[Stored data]
★ ★ ★ ★ ★

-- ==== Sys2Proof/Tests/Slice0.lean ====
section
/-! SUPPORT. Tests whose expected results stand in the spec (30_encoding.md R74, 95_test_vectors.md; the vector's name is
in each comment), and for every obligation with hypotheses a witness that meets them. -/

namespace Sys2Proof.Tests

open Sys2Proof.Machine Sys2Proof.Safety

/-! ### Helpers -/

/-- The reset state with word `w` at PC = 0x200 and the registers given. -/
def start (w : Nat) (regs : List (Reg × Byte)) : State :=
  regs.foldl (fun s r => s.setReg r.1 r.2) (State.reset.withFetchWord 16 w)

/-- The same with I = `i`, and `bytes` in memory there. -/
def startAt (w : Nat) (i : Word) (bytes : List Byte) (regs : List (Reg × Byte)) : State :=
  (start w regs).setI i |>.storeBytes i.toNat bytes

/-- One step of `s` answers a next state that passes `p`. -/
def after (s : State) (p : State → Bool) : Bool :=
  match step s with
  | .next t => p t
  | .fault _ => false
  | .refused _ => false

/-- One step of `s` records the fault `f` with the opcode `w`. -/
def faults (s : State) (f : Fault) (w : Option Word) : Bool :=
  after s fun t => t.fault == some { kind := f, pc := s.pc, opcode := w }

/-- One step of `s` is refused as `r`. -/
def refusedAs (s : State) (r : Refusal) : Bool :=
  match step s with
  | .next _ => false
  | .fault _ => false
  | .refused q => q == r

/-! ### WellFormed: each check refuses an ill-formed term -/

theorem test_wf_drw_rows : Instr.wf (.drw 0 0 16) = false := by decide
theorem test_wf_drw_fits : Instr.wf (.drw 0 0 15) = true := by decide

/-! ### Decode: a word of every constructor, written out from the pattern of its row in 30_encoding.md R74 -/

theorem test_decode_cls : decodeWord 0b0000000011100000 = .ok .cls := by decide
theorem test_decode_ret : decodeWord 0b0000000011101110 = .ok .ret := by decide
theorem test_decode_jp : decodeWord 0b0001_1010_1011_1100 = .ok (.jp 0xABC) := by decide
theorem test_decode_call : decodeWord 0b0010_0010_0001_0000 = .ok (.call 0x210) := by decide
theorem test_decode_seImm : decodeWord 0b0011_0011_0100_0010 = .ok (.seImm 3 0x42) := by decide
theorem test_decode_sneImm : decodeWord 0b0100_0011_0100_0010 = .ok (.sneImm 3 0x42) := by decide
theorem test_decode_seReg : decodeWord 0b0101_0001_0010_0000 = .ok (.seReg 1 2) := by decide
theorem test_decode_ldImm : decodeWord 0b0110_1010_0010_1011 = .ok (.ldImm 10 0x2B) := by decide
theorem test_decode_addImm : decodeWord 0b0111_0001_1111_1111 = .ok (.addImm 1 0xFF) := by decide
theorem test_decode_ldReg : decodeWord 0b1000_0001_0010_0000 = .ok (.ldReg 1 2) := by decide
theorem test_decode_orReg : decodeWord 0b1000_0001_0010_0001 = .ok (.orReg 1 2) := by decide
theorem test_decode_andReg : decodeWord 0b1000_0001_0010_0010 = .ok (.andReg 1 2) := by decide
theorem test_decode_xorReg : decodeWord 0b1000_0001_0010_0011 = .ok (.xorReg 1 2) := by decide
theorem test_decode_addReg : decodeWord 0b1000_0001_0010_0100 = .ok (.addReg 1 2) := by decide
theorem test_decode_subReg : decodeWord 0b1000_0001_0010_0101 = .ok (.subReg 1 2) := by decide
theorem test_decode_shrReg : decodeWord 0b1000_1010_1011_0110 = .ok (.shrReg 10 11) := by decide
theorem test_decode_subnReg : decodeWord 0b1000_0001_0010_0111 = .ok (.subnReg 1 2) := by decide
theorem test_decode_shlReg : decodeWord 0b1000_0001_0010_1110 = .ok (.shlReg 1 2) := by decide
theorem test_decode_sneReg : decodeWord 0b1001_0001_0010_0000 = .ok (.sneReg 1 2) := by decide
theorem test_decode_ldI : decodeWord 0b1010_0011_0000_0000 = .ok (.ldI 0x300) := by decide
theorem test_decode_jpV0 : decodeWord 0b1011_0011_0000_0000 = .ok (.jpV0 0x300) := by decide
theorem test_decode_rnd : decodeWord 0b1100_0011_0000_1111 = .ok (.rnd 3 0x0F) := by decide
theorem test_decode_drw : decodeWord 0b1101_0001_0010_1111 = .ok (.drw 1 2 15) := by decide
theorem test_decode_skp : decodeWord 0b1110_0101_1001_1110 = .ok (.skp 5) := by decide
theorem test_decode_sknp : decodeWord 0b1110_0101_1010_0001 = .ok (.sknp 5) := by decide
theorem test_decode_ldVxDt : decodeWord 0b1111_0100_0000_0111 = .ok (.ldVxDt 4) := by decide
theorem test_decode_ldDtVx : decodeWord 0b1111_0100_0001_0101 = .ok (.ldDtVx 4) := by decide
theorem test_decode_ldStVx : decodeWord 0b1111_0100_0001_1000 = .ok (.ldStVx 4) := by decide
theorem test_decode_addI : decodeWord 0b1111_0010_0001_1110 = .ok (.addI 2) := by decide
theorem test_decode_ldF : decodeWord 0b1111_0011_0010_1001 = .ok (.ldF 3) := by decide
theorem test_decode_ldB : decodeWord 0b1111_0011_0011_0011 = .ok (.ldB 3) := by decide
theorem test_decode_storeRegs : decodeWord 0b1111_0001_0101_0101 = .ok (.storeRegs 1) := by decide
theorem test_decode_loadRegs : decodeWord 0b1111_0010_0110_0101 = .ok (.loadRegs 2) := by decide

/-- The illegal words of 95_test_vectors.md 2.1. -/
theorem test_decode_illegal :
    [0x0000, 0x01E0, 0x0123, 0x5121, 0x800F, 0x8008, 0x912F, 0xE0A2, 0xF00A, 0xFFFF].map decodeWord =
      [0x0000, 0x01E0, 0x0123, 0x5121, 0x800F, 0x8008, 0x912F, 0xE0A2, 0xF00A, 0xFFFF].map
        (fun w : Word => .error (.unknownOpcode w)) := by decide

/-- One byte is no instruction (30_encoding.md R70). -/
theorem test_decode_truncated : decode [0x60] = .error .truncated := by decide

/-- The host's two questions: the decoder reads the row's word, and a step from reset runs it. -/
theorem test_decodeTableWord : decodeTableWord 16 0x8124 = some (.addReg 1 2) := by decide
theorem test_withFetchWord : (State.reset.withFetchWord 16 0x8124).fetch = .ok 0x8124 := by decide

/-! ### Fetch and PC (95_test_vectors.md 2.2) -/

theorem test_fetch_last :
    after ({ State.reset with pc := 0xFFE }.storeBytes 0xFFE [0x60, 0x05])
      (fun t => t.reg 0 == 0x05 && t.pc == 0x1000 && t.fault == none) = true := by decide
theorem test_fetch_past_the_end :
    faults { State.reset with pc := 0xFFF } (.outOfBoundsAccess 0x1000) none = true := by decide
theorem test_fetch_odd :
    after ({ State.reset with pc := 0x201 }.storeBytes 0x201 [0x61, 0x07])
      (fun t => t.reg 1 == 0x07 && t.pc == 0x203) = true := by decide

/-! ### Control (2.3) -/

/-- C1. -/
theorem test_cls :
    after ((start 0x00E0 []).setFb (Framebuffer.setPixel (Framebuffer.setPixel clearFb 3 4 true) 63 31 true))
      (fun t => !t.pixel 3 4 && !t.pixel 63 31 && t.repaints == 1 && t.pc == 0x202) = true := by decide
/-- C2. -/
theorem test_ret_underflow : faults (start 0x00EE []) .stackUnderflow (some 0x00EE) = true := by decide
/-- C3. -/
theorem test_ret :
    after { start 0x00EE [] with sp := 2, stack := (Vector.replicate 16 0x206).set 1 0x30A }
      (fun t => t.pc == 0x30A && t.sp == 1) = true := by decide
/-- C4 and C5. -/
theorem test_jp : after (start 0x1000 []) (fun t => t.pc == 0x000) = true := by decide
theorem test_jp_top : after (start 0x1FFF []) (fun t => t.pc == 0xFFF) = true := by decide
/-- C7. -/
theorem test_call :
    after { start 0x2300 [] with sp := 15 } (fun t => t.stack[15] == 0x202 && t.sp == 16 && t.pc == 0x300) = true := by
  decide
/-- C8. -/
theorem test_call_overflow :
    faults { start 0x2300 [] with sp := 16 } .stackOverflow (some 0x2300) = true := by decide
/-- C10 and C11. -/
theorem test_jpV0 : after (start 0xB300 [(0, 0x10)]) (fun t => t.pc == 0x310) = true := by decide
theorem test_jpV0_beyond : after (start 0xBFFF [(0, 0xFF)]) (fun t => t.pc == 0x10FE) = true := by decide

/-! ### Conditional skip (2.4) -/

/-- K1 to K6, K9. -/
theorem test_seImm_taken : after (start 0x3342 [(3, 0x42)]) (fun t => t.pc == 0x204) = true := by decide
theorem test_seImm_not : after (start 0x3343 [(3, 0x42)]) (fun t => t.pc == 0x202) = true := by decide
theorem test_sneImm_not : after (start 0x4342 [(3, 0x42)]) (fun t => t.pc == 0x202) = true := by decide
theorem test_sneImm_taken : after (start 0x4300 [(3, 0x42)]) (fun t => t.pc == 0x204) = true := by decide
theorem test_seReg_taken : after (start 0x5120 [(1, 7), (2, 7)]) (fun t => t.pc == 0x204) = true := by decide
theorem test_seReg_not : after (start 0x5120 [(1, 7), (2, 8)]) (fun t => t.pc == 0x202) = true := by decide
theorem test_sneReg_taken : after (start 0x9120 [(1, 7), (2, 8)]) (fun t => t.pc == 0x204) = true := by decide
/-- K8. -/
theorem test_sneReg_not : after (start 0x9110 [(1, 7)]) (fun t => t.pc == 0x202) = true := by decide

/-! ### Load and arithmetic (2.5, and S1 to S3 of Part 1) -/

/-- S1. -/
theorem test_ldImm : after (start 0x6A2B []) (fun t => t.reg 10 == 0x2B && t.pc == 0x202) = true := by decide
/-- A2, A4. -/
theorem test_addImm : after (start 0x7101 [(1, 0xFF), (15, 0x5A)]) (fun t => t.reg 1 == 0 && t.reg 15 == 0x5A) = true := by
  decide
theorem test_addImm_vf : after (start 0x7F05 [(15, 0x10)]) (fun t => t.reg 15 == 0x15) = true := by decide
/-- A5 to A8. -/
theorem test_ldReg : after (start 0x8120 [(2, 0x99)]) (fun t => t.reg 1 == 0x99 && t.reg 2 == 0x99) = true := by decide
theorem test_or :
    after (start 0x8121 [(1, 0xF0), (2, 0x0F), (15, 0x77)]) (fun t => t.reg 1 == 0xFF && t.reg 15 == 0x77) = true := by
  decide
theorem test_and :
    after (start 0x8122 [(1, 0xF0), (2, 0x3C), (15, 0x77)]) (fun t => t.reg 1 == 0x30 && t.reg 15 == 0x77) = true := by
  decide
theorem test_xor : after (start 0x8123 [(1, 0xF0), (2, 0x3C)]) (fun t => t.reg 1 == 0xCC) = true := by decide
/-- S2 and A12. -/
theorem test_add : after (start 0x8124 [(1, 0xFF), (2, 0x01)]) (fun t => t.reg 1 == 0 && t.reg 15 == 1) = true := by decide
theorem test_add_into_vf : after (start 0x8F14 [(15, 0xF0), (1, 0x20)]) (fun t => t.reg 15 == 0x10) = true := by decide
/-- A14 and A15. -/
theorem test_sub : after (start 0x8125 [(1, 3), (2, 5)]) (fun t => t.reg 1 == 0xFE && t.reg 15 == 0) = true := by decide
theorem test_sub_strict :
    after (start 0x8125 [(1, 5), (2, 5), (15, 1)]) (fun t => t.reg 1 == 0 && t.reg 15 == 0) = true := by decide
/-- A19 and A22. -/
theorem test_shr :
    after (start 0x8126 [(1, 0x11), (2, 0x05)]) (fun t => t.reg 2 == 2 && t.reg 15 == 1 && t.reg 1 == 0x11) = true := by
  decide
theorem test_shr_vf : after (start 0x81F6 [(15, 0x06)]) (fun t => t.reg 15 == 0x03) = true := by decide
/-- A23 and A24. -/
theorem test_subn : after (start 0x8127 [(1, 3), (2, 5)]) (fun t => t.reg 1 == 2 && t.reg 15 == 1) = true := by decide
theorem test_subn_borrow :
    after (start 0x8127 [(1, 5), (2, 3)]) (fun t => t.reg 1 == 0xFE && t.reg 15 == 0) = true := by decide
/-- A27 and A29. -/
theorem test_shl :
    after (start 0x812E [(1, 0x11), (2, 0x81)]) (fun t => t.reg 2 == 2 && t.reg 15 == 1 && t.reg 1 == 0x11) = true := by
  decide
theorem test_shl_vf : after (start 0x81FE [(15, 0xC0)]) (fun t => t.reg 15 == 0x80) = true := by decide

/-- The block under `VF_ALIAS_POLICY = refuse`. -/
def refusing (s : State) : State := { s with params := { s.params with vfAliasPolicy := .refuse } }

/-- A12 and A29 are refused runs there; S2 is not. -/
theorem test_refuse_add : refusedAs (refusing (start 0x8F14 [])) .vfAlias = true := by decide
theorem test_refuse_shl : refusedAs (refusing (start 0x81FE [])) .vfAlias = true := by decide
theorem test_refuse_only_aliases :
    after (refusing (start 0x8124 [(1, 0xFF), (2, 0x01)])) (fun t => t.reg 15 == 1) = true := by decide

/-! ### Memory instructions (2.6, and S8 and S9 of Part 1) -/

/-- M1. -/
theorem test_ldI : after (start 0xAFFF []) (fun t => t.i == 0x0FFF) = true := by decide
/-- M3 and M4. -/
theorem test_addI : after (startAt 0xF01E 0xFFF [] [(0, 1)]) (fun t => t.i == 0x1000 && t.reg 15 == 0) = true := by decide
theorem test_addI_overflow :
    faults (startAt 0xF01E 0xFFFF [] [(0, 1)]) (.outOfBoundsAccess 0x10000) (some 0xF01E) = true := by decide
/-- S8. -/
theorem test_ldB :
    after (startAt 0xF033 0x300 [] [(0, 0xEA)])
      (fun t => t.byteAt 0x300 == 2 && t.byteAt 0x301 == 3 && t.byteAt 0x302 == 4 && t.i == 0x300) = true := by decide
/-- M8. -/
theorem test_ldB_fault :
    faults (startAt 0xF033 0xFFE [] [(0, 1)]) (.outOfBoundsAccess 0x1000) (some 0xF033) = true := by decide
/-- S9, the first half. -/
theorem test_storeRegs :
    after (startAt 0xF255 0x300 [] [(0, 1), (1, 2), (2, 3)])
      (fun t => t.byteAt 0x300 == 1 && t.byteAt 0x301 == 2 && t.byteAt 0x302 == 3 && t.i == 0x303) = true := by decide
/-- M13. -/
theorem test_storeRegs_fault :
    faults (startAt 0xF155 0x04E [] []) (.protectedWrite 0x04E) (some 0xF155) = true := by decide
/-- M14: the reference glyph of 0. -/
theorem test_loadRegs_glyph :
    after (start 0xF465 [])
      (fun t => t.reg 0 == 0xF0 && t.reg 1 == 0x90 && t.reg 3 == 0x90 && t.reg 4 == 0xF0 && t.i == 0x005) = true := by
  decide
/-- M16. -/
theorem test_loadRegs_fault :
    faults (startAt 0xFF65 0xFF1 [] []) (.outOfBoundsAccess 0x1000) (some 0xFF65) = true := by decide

★ ★ ★ ★ ★

EXERCISE INSTRUCTIONS -> Across the records above, return every line that contains the word "error".

ANSWER TO THIS TASK ->
        (fun w : Word => .error (.unknownOpcode w)) := by decide
theorem test_decode_truncated : decode [0x60] = .error .truncated := by decide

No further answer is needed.